:: PROVIDED RECORDS
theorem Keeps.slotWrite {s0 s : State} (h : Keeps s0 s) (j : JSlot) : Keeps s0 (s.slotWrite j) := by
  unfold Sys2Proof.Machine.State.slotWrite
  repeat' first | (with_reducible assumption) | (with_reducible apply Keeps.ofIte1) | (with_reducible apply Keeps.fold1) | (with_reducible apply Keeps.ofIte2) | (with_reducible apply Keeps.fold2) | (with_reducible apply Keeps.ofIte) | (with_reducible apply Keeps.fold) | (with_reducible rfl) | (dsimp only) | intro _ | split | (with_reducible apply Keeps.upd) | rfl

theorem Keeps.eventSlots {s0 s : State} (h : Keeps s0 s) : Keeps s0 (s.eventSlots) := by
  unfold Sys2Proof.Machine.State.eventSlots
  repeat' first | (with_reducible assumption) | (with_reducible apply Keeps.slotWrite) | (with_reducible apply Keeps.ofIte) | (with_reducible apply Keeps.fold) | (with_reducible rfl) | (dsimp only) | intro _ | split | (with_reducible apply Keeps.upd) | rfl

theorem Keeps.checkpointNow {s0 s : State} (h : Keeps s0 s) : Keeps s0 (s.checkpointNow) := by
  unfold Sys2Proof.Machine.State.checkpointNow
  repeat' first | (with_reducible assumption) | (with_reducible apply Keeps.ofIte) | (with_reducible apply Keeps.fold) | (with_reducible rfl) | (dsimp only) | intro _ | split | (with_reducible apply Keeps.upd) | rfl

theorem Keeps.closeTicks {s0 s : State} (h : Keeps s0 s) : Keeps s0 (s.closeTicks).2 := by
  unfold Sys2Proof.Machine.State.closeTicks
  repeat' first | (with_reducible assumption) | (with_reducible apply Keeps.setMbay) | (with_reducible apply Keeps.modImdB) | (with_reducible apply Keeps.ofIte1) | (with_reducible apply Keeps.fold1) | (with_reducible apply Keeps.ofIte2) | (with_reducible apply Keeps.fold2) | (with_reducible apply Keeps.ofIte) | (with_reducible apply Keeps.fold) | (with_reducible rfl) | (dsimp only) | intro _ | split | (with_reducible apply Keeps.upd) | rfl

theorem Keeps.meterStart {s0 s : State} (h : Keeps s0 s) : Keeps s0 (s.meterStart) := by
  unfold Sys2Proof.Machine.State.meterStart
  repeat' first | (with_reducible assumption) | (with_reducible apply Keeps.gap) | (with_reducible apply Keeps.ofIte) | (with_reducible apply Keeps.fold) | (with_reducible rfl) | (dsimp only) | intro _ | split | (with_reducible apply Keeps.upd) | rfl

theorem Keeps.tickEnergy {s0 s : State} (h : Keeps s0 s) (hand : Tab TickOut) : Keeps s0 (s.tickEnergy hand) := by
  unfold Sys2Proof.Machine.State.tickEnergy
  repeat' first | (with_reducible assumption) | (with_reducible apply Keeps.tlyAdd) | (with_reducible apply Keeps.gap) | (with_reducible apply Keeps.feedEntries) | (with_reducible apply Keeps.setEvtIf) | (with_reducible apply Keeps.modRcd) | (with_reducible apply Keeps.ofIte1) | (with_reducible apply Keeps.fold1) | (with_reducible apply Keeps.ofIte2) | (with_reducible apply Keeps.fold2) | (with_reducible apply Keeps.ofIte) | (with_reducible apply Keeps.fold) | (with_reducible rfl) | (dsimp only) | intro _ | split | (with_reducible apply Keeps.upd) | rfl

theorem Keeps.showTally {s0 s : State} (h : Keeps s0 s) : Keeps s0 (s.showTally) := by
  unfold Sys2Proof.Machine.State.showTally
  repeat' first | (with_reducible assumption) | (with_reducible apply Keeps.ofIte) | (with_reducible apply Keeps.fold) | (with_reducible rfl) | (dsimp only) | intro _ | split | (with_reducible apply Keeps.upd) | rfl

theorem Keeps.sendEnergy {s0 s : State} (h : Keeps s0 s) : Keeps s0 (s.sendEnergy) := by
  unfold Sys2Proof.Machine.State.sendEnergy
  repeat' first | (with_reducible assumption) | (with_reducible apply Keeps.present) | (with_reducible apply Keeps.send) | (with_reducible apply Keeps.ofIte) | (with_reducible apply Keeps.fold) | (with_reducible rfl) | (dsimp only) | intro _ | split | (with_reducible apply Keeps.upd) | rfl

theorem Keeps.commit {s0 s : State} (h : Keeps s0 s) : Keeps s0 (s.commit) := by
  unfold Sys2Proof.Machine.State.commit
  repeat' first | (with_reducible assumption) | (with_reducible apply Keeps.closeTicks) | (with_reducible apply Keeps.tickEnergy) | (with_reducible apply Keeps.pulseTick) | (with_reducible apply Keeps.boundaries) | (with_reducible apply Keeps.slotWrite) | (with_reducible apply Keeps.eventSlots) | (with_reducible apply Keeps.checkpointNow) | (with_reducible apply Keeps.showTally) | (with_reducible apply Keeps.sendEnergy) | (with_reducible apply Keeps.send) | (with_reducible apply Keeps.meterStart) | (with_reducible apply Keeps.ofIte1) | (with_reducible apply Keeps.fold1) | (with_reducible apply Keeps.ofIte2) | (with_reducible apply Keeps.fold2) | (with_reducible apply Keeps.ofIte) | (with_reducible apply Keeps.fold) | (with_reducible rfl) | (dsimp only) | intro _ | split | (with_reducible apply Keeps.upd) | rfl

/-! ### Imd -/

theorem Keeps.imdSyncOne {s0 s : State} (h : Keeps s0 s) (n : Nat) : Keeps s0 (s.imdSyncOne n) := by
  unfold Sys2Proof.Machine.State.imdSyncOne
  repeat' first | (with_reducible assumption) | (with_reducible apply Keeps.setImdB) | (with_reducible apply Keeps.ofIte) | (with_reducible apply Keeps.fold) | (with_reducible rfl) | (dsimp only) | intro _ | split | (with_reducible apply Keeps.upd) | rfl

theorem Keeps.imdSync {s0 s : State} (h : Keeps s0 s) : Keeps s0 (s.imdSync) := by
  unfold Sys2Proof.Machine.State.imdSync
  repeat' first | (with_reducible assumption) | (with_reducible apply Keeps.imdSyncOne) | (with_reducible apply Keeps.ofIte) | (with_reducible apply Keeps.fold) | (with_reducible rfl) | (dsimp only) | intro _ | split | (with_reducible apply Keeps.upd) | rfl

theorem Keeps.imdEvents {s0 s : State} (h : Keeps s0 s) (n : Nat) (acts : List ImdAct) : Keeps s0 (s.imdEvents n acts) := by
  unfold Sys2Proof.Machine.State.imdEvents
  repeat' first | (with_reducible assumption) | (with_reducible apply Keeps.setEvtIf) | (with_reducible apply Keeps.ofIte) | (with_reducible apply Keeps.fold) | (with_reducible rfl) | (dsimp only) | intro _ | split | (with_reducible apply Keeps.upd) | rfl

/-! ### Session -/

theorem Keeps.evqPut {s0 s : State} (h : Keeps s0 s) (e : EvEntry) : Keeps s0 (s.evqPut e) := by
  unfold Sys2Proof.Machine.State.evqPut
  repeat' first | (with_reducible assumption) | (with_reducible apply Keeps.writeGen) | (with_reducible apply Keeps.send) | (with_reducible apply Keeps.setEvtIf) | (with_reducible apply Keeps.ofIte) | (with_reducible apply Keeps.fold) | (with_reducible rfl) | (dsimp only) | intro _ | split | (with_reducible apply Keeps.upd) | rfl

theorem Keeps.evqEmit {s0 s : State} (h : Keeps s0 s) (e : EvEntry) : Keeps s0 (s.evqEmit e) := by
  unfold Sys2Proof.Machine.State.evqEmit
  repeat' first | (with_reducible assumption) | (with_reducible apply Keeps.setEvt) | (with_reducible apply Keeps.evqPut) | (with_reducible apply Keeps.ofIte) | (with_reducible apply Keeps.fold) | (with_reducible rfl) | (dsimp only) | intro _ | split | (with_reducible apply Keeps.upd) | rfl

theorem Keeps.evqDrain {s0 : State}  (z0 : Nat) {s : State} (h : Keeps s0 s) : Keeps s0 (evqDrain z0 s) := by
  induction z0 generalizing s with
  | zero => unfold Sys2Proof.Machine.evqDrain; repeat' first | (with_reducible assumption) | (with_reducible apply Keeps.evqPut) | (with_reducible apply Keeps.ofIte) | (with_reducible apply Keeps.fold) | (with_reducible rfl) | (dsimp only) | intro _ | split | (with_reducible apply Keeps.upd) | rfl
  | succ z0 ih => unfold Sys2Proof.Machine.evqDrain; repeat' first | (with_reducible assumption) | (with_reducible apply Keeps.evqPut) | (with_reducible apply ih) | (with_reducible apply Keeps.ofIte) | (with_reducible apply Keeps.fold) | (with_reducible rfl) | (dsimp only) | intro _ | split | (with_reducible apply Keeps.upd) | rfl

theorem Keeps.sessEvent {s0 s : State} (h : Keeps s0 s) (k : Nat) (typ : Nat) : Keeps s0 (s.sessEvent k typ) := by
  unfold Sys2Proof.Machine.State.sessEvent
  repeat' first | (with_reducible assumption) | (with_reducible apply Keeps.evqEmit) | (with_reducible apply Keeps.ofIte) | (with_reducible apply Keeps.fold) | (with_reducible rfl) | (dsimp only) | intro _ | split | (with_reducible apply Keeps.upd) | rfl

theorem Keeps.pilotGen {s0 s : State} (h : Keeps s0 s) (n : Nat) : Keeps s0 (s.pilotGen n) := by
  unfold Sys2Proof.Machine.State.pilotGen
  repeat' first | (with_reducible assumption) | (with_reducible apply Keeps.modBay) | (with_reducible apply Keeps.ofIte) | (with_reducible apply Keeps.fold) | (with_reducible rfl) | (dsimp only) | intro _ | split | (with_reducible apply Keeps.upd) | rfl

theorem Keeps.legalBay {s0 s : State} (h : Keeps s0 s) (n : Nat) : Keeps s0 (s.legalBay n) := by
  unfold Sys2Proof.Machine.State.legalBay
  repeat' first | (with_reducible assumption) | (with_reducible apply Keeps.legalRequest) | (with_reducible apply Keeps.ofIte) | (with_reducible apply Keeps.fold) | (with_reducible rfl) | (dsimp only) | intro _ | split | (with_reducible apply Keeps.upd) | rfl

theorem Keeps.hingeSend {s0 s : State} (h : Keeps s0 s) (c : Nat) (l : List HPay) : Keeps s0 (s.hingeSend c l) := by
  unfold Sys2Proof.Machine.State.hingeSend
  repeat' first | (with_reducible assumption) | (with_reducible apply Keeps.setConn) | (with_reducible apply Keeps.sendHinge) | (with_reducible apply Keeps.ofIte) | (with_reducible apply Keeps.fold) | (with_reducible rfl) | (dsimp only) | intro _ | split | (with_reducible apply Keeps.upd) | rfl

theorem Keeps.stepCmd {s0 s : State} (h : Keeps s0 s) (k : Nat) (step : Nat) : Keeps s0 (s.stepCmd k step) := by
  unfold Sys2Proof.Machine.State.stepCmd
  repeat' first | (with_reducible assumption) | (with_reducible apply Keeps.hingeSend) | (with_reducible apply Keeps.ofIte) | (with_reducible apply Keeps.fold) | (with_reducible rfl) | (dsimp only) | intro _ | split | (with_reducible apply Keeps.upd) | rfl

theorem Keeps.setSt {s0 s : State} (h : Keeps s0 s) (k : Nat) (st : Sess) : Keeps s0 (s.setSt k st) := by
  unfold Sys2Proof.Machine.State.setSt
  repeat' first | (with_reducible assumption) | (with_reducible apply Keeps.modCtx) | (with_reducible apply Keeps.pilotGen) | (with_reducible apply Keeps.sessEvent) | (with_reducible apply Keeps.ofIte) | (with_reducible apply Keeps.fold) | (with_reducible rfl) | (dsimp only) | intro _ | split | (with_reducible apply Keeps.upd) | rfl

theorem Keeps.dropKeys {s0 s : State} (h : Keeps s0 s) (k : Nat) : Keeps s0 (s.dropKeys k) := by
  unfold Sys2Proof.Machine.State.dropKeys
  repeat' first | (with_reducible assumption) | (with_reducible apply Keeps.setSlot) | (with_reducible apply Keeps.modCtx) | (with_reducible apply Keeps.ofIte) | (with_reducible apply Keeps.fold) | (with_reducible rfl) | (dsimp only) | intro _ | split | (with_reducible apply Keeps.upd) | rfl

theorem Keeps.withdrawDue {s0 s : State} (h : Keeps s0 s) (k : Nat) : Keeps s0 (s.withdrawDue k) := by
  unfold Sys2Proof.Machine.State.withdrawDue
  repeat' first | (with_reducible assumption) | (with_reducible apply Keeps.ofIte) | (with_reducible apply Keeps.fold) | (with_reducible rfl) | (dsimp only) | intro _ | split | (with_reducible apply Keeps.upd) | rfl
::::
:: PROVIDED RECORDS
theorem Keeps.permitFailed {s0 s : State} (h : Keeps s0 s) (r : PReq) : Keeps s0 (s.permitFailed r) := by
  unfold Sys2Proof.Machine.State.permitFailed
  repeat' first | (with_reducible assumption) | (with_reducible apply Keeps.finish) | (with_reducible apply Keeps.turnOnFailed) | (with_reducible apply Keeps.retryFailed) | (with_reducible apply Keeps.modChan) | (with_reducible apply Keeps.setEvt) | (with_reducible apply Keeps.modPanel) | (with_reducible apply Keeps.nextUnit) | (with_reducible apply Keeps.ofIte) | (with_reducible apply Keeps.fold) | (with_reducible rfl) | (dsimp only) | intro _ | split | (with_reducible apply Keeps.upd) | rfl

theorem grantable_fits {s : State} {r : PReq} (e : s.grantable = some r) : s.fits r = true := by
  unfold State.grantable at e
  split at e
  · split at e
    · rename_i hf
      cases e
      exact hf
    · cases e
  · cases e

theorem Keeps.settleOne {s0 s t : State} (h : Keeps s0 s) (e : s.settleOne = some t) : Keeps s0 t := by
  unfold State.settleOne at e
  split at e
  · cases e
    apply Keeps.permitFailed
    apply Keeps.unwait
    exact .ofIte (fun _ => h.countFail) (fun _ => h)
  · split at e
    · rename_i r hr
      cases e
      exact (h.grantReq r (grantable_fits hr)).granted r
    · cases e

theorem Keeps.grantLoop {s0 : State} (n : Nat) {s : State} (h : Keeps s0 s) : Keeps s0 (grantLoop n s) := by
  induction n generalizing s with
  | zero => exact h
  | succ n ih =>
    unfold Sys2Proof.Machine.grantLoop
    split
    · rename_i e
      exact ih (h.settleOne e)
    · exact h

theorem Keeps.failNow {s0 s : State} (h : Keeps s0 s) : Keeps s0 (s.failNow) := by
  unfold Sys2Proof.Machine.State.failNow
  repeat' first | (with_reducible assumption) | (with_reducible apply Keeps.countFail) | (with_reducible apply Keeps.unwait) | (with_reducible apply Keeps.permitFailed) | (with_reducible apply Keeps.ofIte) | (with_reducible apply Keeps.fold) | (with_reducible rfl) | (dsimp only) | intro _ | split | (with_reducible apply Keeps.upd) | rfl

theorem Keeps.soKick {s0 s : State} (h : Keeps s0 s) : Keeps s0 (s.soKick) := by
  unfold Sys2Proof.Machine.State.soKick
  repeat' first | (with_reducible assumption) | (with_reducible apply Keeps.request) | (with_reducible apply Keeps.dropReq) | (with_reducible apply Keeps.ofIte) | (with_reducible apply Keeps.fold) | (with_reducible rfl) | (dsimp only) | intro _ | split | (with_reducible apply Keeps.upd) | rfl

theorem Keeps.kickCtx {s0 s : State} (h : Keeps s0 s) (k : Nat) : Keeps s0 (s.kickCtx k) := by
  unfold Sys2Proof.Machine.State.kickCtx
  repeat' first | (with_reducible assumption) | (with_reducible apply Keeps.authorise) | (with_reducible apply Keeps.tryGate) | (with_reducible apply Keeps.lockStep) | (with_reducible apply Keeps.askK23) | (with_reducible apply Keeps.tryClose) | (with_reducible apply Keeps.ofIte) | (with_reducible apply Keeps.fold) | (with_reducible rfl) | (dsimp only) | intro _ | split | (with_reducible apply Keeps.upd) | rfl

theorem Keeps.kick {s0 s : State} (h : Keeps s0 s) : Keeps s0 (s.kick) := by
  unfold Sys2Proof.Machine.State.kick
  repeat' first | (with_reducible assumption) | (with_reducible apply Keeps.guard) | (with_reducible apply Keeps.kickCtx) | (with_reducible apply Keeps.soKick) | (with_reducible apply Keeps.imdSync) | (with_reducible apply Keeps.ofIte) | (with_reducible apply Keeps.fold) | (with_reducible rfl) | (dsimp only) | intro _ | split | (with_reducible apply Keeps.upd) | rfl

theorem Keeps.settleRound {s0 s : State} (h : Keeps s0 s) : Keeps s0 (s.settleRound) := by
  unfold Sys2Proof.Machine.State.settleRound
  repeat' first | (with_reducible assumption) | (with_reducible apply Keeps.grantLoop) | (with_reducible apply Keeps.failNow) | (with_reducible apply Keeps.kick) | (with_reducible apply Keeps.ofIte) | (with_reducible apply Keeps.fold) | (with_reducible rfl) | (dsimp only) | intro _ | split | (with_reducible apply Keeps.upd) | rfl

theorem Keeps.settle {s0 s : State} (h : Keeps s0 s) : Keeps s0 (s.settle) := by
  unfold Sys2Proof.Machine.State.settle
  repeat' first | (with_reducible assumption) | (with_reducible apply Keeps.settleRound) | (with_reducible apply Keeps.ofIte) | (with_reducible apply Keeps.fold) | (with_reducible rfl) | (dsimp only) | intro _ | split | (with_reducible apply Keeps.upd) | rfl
::::
Read the entries above and find each line holding the word "generalizing". Copy it out.

COMPLETED EXERCISE =>
  induction z0 generalizing s with
  induction n generalizing s with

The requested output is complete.